The transfer of wealth to your children can be extremely difficult, particularly in high net worth families. There are plenty of horror stories of the second generation behaving badly when it comes to the entire inheritance process. For a parent planning his or her estate, knowing that your child is well-prepared to receive significant funds is a great comfort; being unsure of her readiness and financial maturity can be a tremendous burden that hangs over an already emotional process.

In many cases, it’s vital to begin teaching your child the basics when he or she is young; the sooner they understands the value and concepts of financial responsibility, the stronger their foundation. By doing so, you’ll also help your child become more independent and ready to handle the inheritance that’s been given to them.

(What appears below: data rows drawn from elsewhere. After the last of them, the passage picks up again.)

-- ==== Sys2Proof/Tests/Slice0.lean ====
section
/-!
SUPPORT. The model's own tests: the checks of well-formedness, words of the engines written out from the manual's
encodings, the manual's worked examples, and for every statement states and operands that meet its hypotheses, with
what the command leaves there.
-/

namespace Sys2Proof.Tests

open Sys2Proof Sys2Proof.Machine Sys2Proof.Claims

set_option Elab.async false

/-- The block that an outcome leaves, or an unpowered one where it leaves none. -/
def left : Host.Outcome State Fault Refusal → Block
  | .next t => t.blk
  | _ => {}

/-- The machine with a block and nothing else. -/
def st (b : Block) : State := { State.reset with blk := b }

/-- A device with mains power in a mode, all its engines running in their local memories. -/
def mains (m : Mode) : Block :=
  { mode := { mode := m }, pins := { pwrOk := true, mainEn := true }
    cpus := (List.range 12).map fun n => { run := .running, pc := BitVec.ofNat 40 (localBase n) } }

/-- A device in Full Service. -/
def full : Block := mains .fullService

/-- A device in Maintenance, the presence window open and the jumper fitted. -/
def maint : Block :=
  { mains .maintenance with window := some 0, pins := { pwrOk := true, mainEn := true, maintFitted := true } }

/-! ### Well-formedness: one term for each check, which the check refuses -/

theorem test_ill_formed_1 : (
   [.vfurRise 0 64 [], .vfurRise 0 0 [.word 0x1FFFFFFF], .vfurRise 0 0 [.word 0x20400000], .vfurRise 0 0 [.slot 65536 0 0 true],
    .vfurRise 0 0 [.slot 0 256 0 true], .vfurRise 0 0 [.slot 0 0 (2 ^ 20) true], .brownout 0 7 0 0, .brownout 0 0 65536 0, .brownout 0 0 0 (2 ^ 32), .warmReset 0 (.can 128) [] 0,
    .warmReset 0 .console [] (2 ^ 32), .coldReset 0 (.can 128), .restoreDelayExpiry 0 [] (2 ^ 32), .fabricStallExpiry 0 20,
    .ethLinkChange 0 0 7, .modeRequestHibernate 0 (.can 128), .modeRequestDayWatch 0 (.can 128),
    .modeRequestFieldOnly 0 (.can 128), .modeRequestRelay 0 (.can 128), .modeRequestFullService 0 (.can 128),
    .modeRequestDegraded 0 (.can 128), .wakeEvent 0 6 0, .wakeEvent 0 5 (2 ^ 24), .presenceClose 0 (.can 128), .sealEnableWrite 0 (.can 128) 0 0,
    .sealEnableWrite 0 .console 256 0, .sealEnableWrite 0 .console 0 (256 ^ 4), .sealClear 0 (.can 128),
    .keyHashProgram 0 (.can 128) 0 0 false, .keyHashProgram 0 .console 4 0 false,
    .keyHashProgram 0 .console 0 (256 ^ 32) false, .revoke 0 (.can 128) 0] : List Instr).all (fun i => !WellFormed i) = true := by
  decide +kernel

theorem test_ill_formed_2 : (
   [.revoke 0 .console 4, .rollbackSet 0 (.can 128) 0, .rollbackSet 0 .console (256 ^ 1), .debugUnlock 0 (.can 128),
    .debugLock 0 (.can 128), .debugDisable 0 (.can 128), .bindingWrite 0 (.can 128) 0 0, .bindingWrite 0 .console 256 0,
    .bindingWrite 0 .console 0 (256 ^ 64), .dictWrite 0 .console 0 0 0 0 1, .dictWrite 0 (.can 128) 0 0 0 0 0,
    .dictWrite 0 .console 65536 0 0 0 0, .dictWrite 0 .console 0 256 0 0 0, .dictWrite 0 .console 0 0 (2 ^ 32) 0 0,
    .dictWrite 0 .console 0 0 0 4097 0, .windowStore 0 0 0xF000000000 3 0, .windowStore 0 0 0xF000000000 1 256,
    .windowStore 0 0 0xF010000000 1 0, .plaisRequest 0 .console 0 0 (List.replicate 2049 0), .plaisRequest 0 (.can 128) 0 0 [],
    .plaisRequest 0 .console (2 ^ 128) 0 [], .plaisRequest 0 .console 0 65536 [],
    .udpDatagramReceived 0 (2 ^ 128) 0 [], .udpDatagramReceived 0 0 65536 [],
    .canSegmentReceived 0 0 (List.replicate 65 0), .canSegmentReceived 0 (2 ^ 29) [], .canMessageTimeout 0 128 0,
    .canMessageTimeout 0 0 16] : List Instr).all (fun i => !WellFormed i) = true := by
  decide +kernel

theorem test_ill_formed_3 : (
   [.respCacheExpiry 0 (.can 128) 0, .respCacheExpiry 0 .console 65536, .noticeRetryExpiry 0 (.can 128),
    .noticeAckReceived 0 (.can 128) 0, .noticeAckReceived 0 .console (2 ^ 32), .defaultsRestore 0 (.can 128) 0,
    .defaultsRestore 0 .console (256 ^ 1), .customerDeclare 0 .console 0 0 0 1, .customerDeclare 0 (.can 128) 0 0 0 0,
    .customerDeclare 0 .console (2 ^ 32) 0 0 0, .customerDeclare 0 .console 0 256 0 0, .customerDeclare 0 .console 0 0 4097 0,
    .ethFrameReceived 0 0 { len := 65536 } false none, .ethFrameReceived 0 0 {} false (some [(9, 0)]),
    .ethFrameReceived 0 0 {} false (some [(0, 65536)]), .ethModeWrite 0 (.can 128) 0 0, .ethModeWrite 0 .console (2 ^ 32) 0,
    .ethModeWrite 0 .console 0 (256 ^ 1), .rxSyncConfirm 0 .h 17 { power := 0 }, .rxSyncConfirm 0 .h 0 { power := 0, word := 2 ^ 32 },
    .rxSyncConfirm 0 .h 0 { power := 0, gains := [0, 0, 0, 0, 0] }, .rxHeaderDecoded 0 .h { form := { format := 256 } },
    .rxHeaderDecoded 0 .h { form := { branch := 16 } }, .rxHeaderDecoded 0 .h { form := { streams := 0 } },
    .rxHeaderDecoded 0 .h { form := {}, header := 2 ^ 32 }, .rxHeaderDecoded 0 .h { form := {}, len := 2 ^ 24 },
    .rxHeaderDecoded 0 .h { form := {}, dur := 2 ^ 32 }, .rxHeaderDecoded 0 .h { form := {}, seed := 512 },
    .rxHeaderDecoded 0 .h { form := {}, allots := [2 ^ 24] },
    .rxPpduEnd 0 .h {} [{ sender := .stranger, body := .management none, tid := 16 }], .rxPpduEnd 0 .h { listPath := 4 } [],
    .rxPpduEnd 0 .h {} [{ sender := .stranger, body := .dataRequest, prot := some { pn := 2 ^ 48 } }],
    .flowIdleExpiry 0 16384, .bridgeAgeExpiry 0 4096, .insert 0 (.can 128)] : List Instr).all (fun i => !WellFormed i) = true := by
  decide +kernel

theorem test_ill_formed_4 : (
   [.missTake 0 (.can 128), .verdict 0 (.can 128) 0, .verdict 0 .console (256 ^ 16), .shaperRelease 0 4608,
    .txRingDoorbell 0 (.can 128) 0 0, .txRingDoorbell 0 .console (2 ^ 32) 0, .txRingDoorbell 0 .console 0 65536,
    .rxRingFill 0 96, .rxRingHeadWrite 0 (.can 128) 0 0, .rxRingHeadWrite 0 .console (2 ^ 32) 0,
    .rxRingHeadWrite 0 .console 0 65536, .maxOctetsRead 0 (.can 128) 0 0, .maxOctetsRead 0 .console 256 0,
    .maxOctetsRead 0 .console 0 (2 ^ 32), .histClear 0 (.can 128) 0, .histClear 0 .console (2 ^ 32), .flushQueue 0 (.can 128),
    .flushStation 0 (.can 128), .flushNeighbour 0 (.can 128), .flushCaneLink 0 (.can 128), .flushAll 0 (.can 128),
    .abandonNoticePeriodEnd 0 8192 0, .abandonNoticePeriodEnd 0 0 256, .gatherSelect 0 .h 1 false 1 0 [⟨0, 1024, 0⟩],
    .gatherSelect 0 .h 0 false 1 0 [], .gatherSelect 0 .h 256 false 1 0 [], .gatherSelect 0 .h 1 false 256 0 [],
    .gatherSelect 0 .h 1 false 1 65536 []] : List Instr).all (fun i => !WellFormed i) = true := by
  decide +kernel

theorem test_ill_formed_5 : (
   [.txCommand 0 .h { what := .testWave, ppdu := { air := 2 ^ 32 } }, .txCommand 0 .h { what := .control 256 },
    .txCommand 0 .h { what := .mgmt 32 0 false }, .txCommand 0 .h { what := .caneCtl 0 5 },
    .txCommand 0 .l { what := .testWave, ppdu := { psdu := List.replicate 2048 0 } }, .retryHoldExpiry 0 5632, .tuneWrite 0 (.can 128) .h 0 0,
    .tuneWrite 0 .console .h 256 0, .tuneWrite 0 .console .h 0 (256 ^ 4), .calSegmentStart 0 .h 5 0 0,
    .calSegmentStart 0 .h 0 4 0, .calStarveExpiry 0 .h 5, .paSupplyRead 0 .h 65536, .blankTailExpiry 0 6,
    .regionCommit 0 (.can 128) 0, .regionCommit 0 .console (2 ^ 32), .shadowCrcCheck 0 .h false false (2 ^ 32),
    .regionClear 0 (.can 128), .radarDetected 0 (2 ^ 99), .nopExpiry 0 99, .testModeWrite 0 (.can 128) .h 0,
    .testModeWrite 0 .console .h (256 ^ 1), .csmaCcaEnd 0 false 256, .indirectEnqueue 0 1024, .childPoll 0 1024 {} 0 0, .childPoll 0 0 {} 256 0, .childPoll 0 0 {} 0 (2 ^ 32),
    .inactivityExpiry 0 (.station 512), .guardExpiry 0 1024 0, .lostPartnerListen 0 1024 false, .scanDwellEnd 0 1024 false,
    .scanIntervalExpiry 0 1024] : List Instr).all (fun i => !WellFormed i) = true := by
  decide +kernel
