-- ==== Sys2Proof/Machine/Command.lean ====
section
/-! DEFINITION. The command words: `DECODE_HEADER` (40_header_decode.md R110), `DECODE_MESSAGE`
(41_message_decode.md R134) and `CMD_RESERVED` (30_encoding.md R81). -/

namespace Sys2Proof.Machine

/-- `DECODE_HEADER` (R110): decode and publish the frame header; no payload is published. -/
def execDecodeHeader (s : State) : Host.Outcome State Fault Refusal :=
  hostStep s fun s =>
    s.commit 1 ((headerCore s.cfg s.bufLen s.inBuf).map fun h => (h, none))

/-- `DECODE_MESSAGE` (R134): decode the header and publish it with a copy of the payload. -/
def execDecodeMessage (s : State) : Host.Outcome State Fault Refusal :=
  hostStep s fun s =>
    s.commit 2 ((messageCore s.cfg s.bufLen s.inBuf).map fun r => (r.1, some r.2))

/-- `CMD_RESERVED` (R81): `CMD_ERROR`, every output invalid, `LAST_OP = wdata[3:0]`. -/
def execCmdReserved (w : Word) (s : State) : Host.Outcome State Fault Refusal :=
  hostStep s fun s => s.finish (w.extractLsb' 0 4) .cmdError none none

end Sys2Proof.Machine
end

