/-- `LENGTH_MISMATCH` (R132, R205): `DECODE_MESSAGE` under `STRICT_END = 1` on a buffer that does not end at the frame
end, whatever the payload bytes are; and it is raised only so: `RESULT` turns into it only by `DECODE_MESSAGE`, when
`STRICT_END = 1`, the header decodes, and `buf_len != 8 + L`. -/
def Obligations.TrailingBytesAreLengthMismatch : Prop :=
  (∀ (s : State) (c d lo hi a b : Byte), s.live → s.cfg.minBuf.bytes ≤ s.bufLen → s.cfg.strictEnd = true →
    s.inBuf.startsWith [0xB5, 0x62, c, d, lo, hi] → 8 + (lo.toNat + 256 * hi.toNat) < s.bufLen →
    s.inBuf.read (6 + (lo.toNat + 256 * hi.toNat)) = some a →
    s.inBuf.read (7 + (lo.toNat + 256 * hi.toNat)) = some b →
    ∃ r, exec .decodeMessage s = .next
      { s with lastOp := 2, result := .lengthMismatch, hdr := none, pay := none, rdata := r }) ∧
  (∀ (i : Instr) (s t : State), exec i s = .next t → s.result ≠ .lengthMismatch → t.result = .lengthMismatch →
    s.cfg.strictEnd = true ∧ (i = .decodeMessage ∨ i = .w32Cmd 2) ∧
    ∃ u h, exec .decodeHeader s = .next u ∧ u.result = .ok ∧ u.hdr = some h ∧ s.bufLen ≠ 8 + h.len.toNat)

/-- The order of the checks (R207): on a buffer whose bytes are all written, the first check that fails gives the
result, and no fault is raised. -/
def Obligations.FirstFailingCheckGivesTheResult : Prop :=
  ∀ (s : State) (byte : Nat → Byte) (len : Nat), s.live →
    (∀ k, k < s.bufLen → s.inBuf.read k = some (byte k)) → len = (byte 4).toNat + 256 * (byte 5).toNat →
    (∃ t, exec .decodeHeader s = .next t ∧ t.fault = none ∧ t.lastOp = 1 ∧
      t.result = if s.bufLen < s.cfg.minBuf.bytes then .headerTooSmall
        else if byte 0 ≠ 0xB5 ∨ byte 1 ≠ 0x62 then .badSignature
        else if s.bufLen < 8 + len then .bufferTooShort
        else .ok) ∧
    (∃ t, exec .decodeMessage s = .next t ∧ t.fault = none ∧ t.lastOp = 2 ∧
      t.result = if s.bufLen < s.cfg.minBuf.bytes then .headerTooSmall
        else if byte 0 ≠ 0xB5 ∨ byte 1 ≠ 0x62 then .badSignature
        else if s.bufLen < 8 + len then .bufferTooShort
        else if s.cfg.strictEnd = true ∧ s.bufLen ≠ 8 + len then .lengthMismatch
        else .ok)

/-- A byte of rule R109's rows that was never written stops either decode at the read that reaches it, with
`F_UNWRITTEN_INPUT` of its index and nothing else written (R109, R210). -/
def Obligations.UnwrittenHeaderByteRaisesFault : Prop :=
  ∀ (s : State) (i : Instr), s.live → s.cfg.minBuf.bytes ≤ s.bufLen → i = .decodeHeader ∨ i = .decodeMessage →
    (s.inBuf.read 0 = none →
      ∃ r, exec i s = .next { s with fault := some (.unwrittenInput 0), rdata := r }) ∧
    (s.inBuf.read 0 ≠ none → s.inBuf.read 1 = none →
      ∃ r, exec i s = .next { s with fault := some (.unwrittenInput 1), rdata := r }) ∧
    (∀ k, 2 ≤ k → k < 6 → s.inBuf.startsWith [0xB5, 0x62] → (∀ j, j < k → s.inBuf.read j ≠ none) →
      s.inBuf.read k = none →
      ∃ r, exec i s = .next { s with fault := some (.unwrittenInput k), rdata := r }) ∧
    (∀ c d lo hi : Byte, s.inBuf.startsWith [0xB5, 0x62, c, d, lo, hi] →
      8 + (lo.toNat + 256 * hi.toNat) ≤ s.bufLen →
      (s.inBuf.read (6 + (lo.toNat + 256 * hi.toNat)) = none →
        ∃ r, exec i s = .next
          { s with fault := some (.unwrittenInput (6 + (lo.toNat + 256 * hi.toNat))), rdata := r }) ∧
      (s.inBuf.read (6 + (lo.toNat + 256 * hi.toNat)) ≠ none →
        s.inBuf.read (7 + (lo.toNat + 256 * hi.toNat)) = none →
        ∃ r, exec i s = .next
          { s with fault := some (.unwrittenInput (7 + (lo.toNat + 256 * hi.toNat))), rdata := r }))

/-- The payload is read in ascending order: the first payload byte never written stops `DECODE_MESSAGE` (R133,
R134). -/
def Obligations.UnwrittenPayloadByteRaisesFault : Prop :=
  ∀ (s : State) (c d lo hi a b : Byte) (k : Nat), s.live → s.cfg.minBuf.bytes ≤ s.bufLen →
    s.inBuf.startsWith [0xB5, 0x62, c, d, lo, hi] → 8 + (lo.toNat + 256 * hi.toNat) ≤ s.bufLen →
    (s.cfg.strictEnd = true → s.bufLen = 8 + (lo.toNat + 256 * hi.toNat)) →
    s.inBuf.read (6 + (lo.toNat + 256 * hi.toNat)) = some a →
    s.inBuf.read (7 + (lo.toNat + 256 * hi.toNat)) = some b →
    k < lo.toNat + 256 * hi.toNat → (∀ j, j < k → s.inBuf.read (6 + j) ≠ none) → s.inBuf.read (6 + k) = none →
    ∃ r, exec .decodeMessage s = .next { s with fault := some (.unwrittenInput (6 + k)), rdata := r }

/-- "If `HeaderCore` returns `Err(e)`, `DECODE_MESSAGE` finishes with that same `e`" (R131); and a message that
decodes has the header that `DECODE_HEADER` gives (R130). -/
def Obligations.MessageFollowsHeader : Prop :=
  ∀ s t u : State, exec .decodeHeader s = .next t → exec .decodeMessage s = .next u →
    (t.fault = none → t.result ≠ .ok → u.fault = none ∧ u.result = t.result ∧ u.hdr = none ∧ u.pay = none) ∧
    (t.fault ≠ none → u.fault = t.fault) ∧
    (u.fault = none → u.result = .ok → t.fault = none ∧ t.result = .ok ∧ t.hdr = u.hdr)

/-- A write to `CMD` of a reserved word (R81, R206): `CMD_ERROR`, `LAST_OP = wdata[3:0]`, every output invalid. -/
def Obligations.ReservedCommandIsCommandError : Prop :=
  ∀ (s : State) (w : Word), s.live → w ≠ 0x1 → w ≠ 0x2 →
    decodeCommand w = .cmdReserved w ∧
    (∃ d, exec (.cmdReserved w) s = .next
      { s with lastOp := w.extractLsb' 0 4, result := .cmdError, hdr := none, pay := none, rdata := d }) ∧
    (∃ d, exec (.w32Cmd w) s = .next
      { s with lastOp := w.extractLsb' 0 4, result := .cmdError, hdr := none, pay := none, rdata := d })
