/-! ### A header that stops both decodes -/

variable {s : State} {c : Config} {n : Nat} {m : Memory} {e : Stop} {code : ResultCode}

/-- `DECODE_HEADER` commits the stop of its header (R110). -/
theorem exec_decodeHeader_of_error (hs : s.live) (h : headerCore s.cfg s.bufLen s.inBuf = .error e) :
    exec .decodeHeader s = .next (s.clearRead.commit 1 (.error e)) := by
  change execDecodeHeader s = _
  rw [execDecodeHeader, hostStep_of_live hs]
  simp [h, Except.map]

/-- `DECODE_MESSAGE` commits the stop of its decode (R134). -/
theorem exec_decodeMessage_of_error (hs : s.live) (h : messageCore s.cfg s.bufLen s.inBuf = .error e) :
    exec .decodeMessage s = .next (s.clearRead.commit 2 (.error e)) := by
  change execDecodeMessage s = _
  rw [execDecodeMessage, hostStep_of_live hs]
  simp [h, Except.map]

/-- A header that fails with a code ends both decodes with that code and no output, and changes nothing else
(R110, R134). -/
theorem exec_decodes_of_headerCore_failed (hs : s.live)
    (h : headerCore s.cfg s.bufLen s.inBuf = .error (.failed code)) :
    (∃ d, exec .decodeHeader s = .next
      { s with lastOp := 1, result := code, hdr := none, pay := none, rdata := d }) ∧
    (∃ d, exec .decodeMessage s = .next
      { s with lastOp := 2, result := code, hdr := none, pay := none, rdata := d }) :=
  ⟨⟨none, exec_decodeHeader_of_error hs h⟩,
    ⟨none, exec_decodeMessage_of_error hs (messageCore_error_iff.mpr (.inl h))⟩⟩

/-! ### The two checks -/

/-- The size check comes first and reads no byte (R102). -/
theorem headerCore_of_small (h : n < c.minBuf.bytes) : headerCore c n m = .error (.failed .headerTooSmall) :=
  headerCore_failed_iff.mpr (.inl ⟨h, rfl⟩)

/-- The bounds check fails on the first six bytes alone, whatever stands after them (R105). -/
theorem headerCore_of_truncated {cls d lo hi : Byte} (hn : c.minBuf.bytes ≤ n)
    (hm : m.startsWith [sync0, sync1, cls, d, lo, hi]) (hend : n < frameEnd (u16le lo hi)) :
    headerCore c n m = .error (.failed .bufferTooShort) :=
  headerCore_failed_iff.mpr <| .inr ⟨hn, sync0, sync1, hm 0 _ rfl, hm 1 _ rfl, .inr ⟨rfl, rfl,
    cls, d, lo, hi, hm 2 _ rfl, hm 3 _ rfl, hm 4 _ rfl, hm 5 _ rfl, hend, rfl⟩⟩

/-- Settles O14: `headerCore_of_small`, and both decodes fail as their header does. -/
theorem smallBufferIsHeaderTooSmall : Obligations.SmallBufferIsHeaderTooSmall := by
  unfold Obligations.SmallBufferIsHeaderTooSmall
  intro s hs hn
  exact exec_decodes_of_headerCore_failed hs (headerCore_of_small hn)

/-- Settles O16: `headerCore_of_truncated` with the boundary `8 + L` in natural numbers, and both decodes fail as
their header does. -/
theorem truncatedFrameIsBufferTooShort : Obligations.TruncatedFrameIsBufferTooShort := by
  unfold Obligations.TruncatedFrameIsBufferTooShort
  intro s c d lo hi hs hn hm hend
  rw [← frameEnd_u16le] at hend
  exact exec_decodes_of_headerCore_failed hs (headerCore_of_truncated hn hm hend)

end Sys2Proof.Machine
end

section
/-! The message decode after the header decode (R130, R131): where the header stops so does the message, and a header
that decodes is the header of the message. -/

namespace Sys2Proof.Machine

variable {s : State} {c : Config} {n : Nat} {m : Memory} {h : Header}

/-- `DECODE_HEADER` publishes a header that decodes, and no payload (R110). -/
theorem exec_decodeHeader_of_ok (hs : s.live) (hh : headerCore s.cfg s.bufLen s.inBuf = .ok h) :
    exec .decodeHeader s = .next (s.clearRead.finish 1 .ok (some h) none) := by
  change execDecodeHeader s = _
  rw [execDecodeHeader, hostStep_of_live hs]
  simp [hh, Except.map, State.commit]

/-- `DECODE_MESSAGE` publishes the header and the payload of a message that decodes (R134). -/
theorem exec_decodeMessage_of_ok {p : List Byte} (hs : s.live)
    (hm : messageCore s.cfg s.bufLen s.inBuf = .ok (h, p)) :
    exec .decodeMessage s = .next (s.clearRead.finish 2 .ok (some h) (some p)) := by
  change execDecodeMessage s = _
  rw [execDecodeMessage, hostStep_of_live hs]
  simp [hm, Except.map, State.commit]

/-- The payload's reads end with a fault or with the payload, never with a result code (R133). -/
theorem payloadCore_cases (m : Memory) (len : BitVec 16) :
    (∃ f, payloadCore m len = .error (.raised f)) ∨ ∃ p, payloadCore m len = .ok p := by
  cases hp : payloadCore m len with
  | error e =>
    obtain ⟨k, -, -, -, rfl⟩ := readRun_error hp
    exact .inl ⟨_, rfl⟩
  | ok p => exact .inr ⟨p, rfl⟩

/-- Once the header decodes, the message fails at the end check, stops at a payload read, or decodes with that same
header (R130 to R133). -/
theorem messageCore_cases_of_headerCore_ok (hh : headerCore c n m = .ok h) :
    messageCore c n m = .error (.failed .lengthMismatch) ∨ (∃ f, messageCore c n m = .error (.raised f)) ∨
      ∃ p, messageCore c n m = .ok (h, p) := by
  by_cases hend : c.strictEnd = true ∧ n ≠ frameEnd h.len
  · exact .inl (messageCore_error_iff.mpr (.inr ⟨h, hh, .inl ⟨hend.1, hend.2, rfl⟩⟩))
  · obtain ⟨f, hf⟩ | ⟨p, hp⟩ := payloadCore_cases m h.len
    · exact .inr (.inl ⟨f, messageCore_error_iff.mpr (.inr ⟨h, hh, .inr ⟨hend, hf⟩⟩)⟩)
    · exact .inr (.inr ⟨p, messageCore_ok_iff.mpr ⟨hh, hend, hp⟩⟩)

/-- Settles O23: both decodes commit one stop of the header; past the header, `DECODE_MESSAGE` ends with `OK` only by
publishing the same header. -/
theorem messageFollowsHeader : Obligations.MessageFollowsHeader := by
  unfold Obligations.MessageFollowsHeader
  intro s t u ht hu
  have hs : s.live := (guarded_next_iff.mp ht).1
  cases hh : headerCore s.cfg s.bufLen s.inBuf with
  | error e =>
    have hm : messageCore s.cfg s.bufLen s.inBuf = .error e := messageCore_error_iff.mpr (.inl hh)
    obtain rfl : _ = t := by simpa [exec_decodeHeader_of_error hs hh] using ht
    obtain rfl : _ = u := by simpa [exec_decodeMessage_of_error hs hm] using hu
    cases e with
    | raised f => simp [State.commit]
    | failed code => simp [State.commit, hs.1]
  | ok h =>
    obtain rfl : _ = t := by simpa [exec_decodeHeader_of_ok hs hh] using ht
    have hpast : u.fault = none → u.result = .ok → u.hdr = some h := by
      obtain hm | ⟨f, hm⟩ | ⟨p, hm⟩ := messageCore_cases_of_headerCore_ok hh
      · obtain rfl : _ = u := by simpa [exec_decodeMessage_of_error hs hm] using hu
        simp [State.commit]
      · obtain rfl : _ = u := by simpa [exec_decodeMessage_of_error hs hm] using hu
        simp [State.commit]
      · obtain rfl : _ = u := by simpa [exec_decodeMessage_of_ok hs hm] using hu
        simp
    exact ⟨by simp, by simp [hs.1], fun hfault hok => by simp [hs.1, hpast hfault hok]⟩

Here are some tips for helping your child learn the basics of proper money management and the principles of finance:

  • Model healthy financial behaviors. From the start, you should begin leading by example. Talk often (but calmly) about money since they’re most likely to emulate your actions and attitudes.
  • Teach them the value of money. The first lesson kids should learn is that it holds value and will be gone when you spend it. You can help them understand this concept by using cash as frequently as possible, since they can actually see the transaction of purchasing a product and money being physically gone.
  • Explain to them the difference between needs and wants. As you know, there are expenditures that are necessary and those that are simply for fun because you want them. Talk to your kids about this concept by sharing with them some of the ways in which you spend your money. However, avoid saying that you can’t afford something. Instead, try saying you choose not to spend money in a particular way.
  • Give them an allowance. This is a great way for kids to learn how to manage their own money. You can start off weekly with a small amount for young kids, bi-weekly for pre-teens, and monthly for teens, which will challenge them to plan more as they get older. The best way to start with a young kid? Have them dedicate a portion of it to spending and a portion to savings. By giving her the power to make their own decisions with the spending portion, they will gain a sense of responsibility and become more interested in managing her finances.
  • Teaching them to save. When helping your child understand the concept of saving and interest, open up an interest-bearing savings account for them and take them to the bank when they gets their allowance. Explain the purpose of the account and what it means to earn interest on the money they save. You may also want to review monthly statements of their account to review the balance and explain why it grows.
  • Embrace teaching opportunities. A trip to the grocery store can turn into a great learning opportunity as you show you child the importance of planning, saving, and looking for a good bargain.
  • Talk about investing. As your child gets older, you can begin talking about more complex concepts such as the risk and rewards of investing. You should also consider giving them a few hundred dollars to invest in the stock market. This will also help further educate them on more sophisticated investing concepts.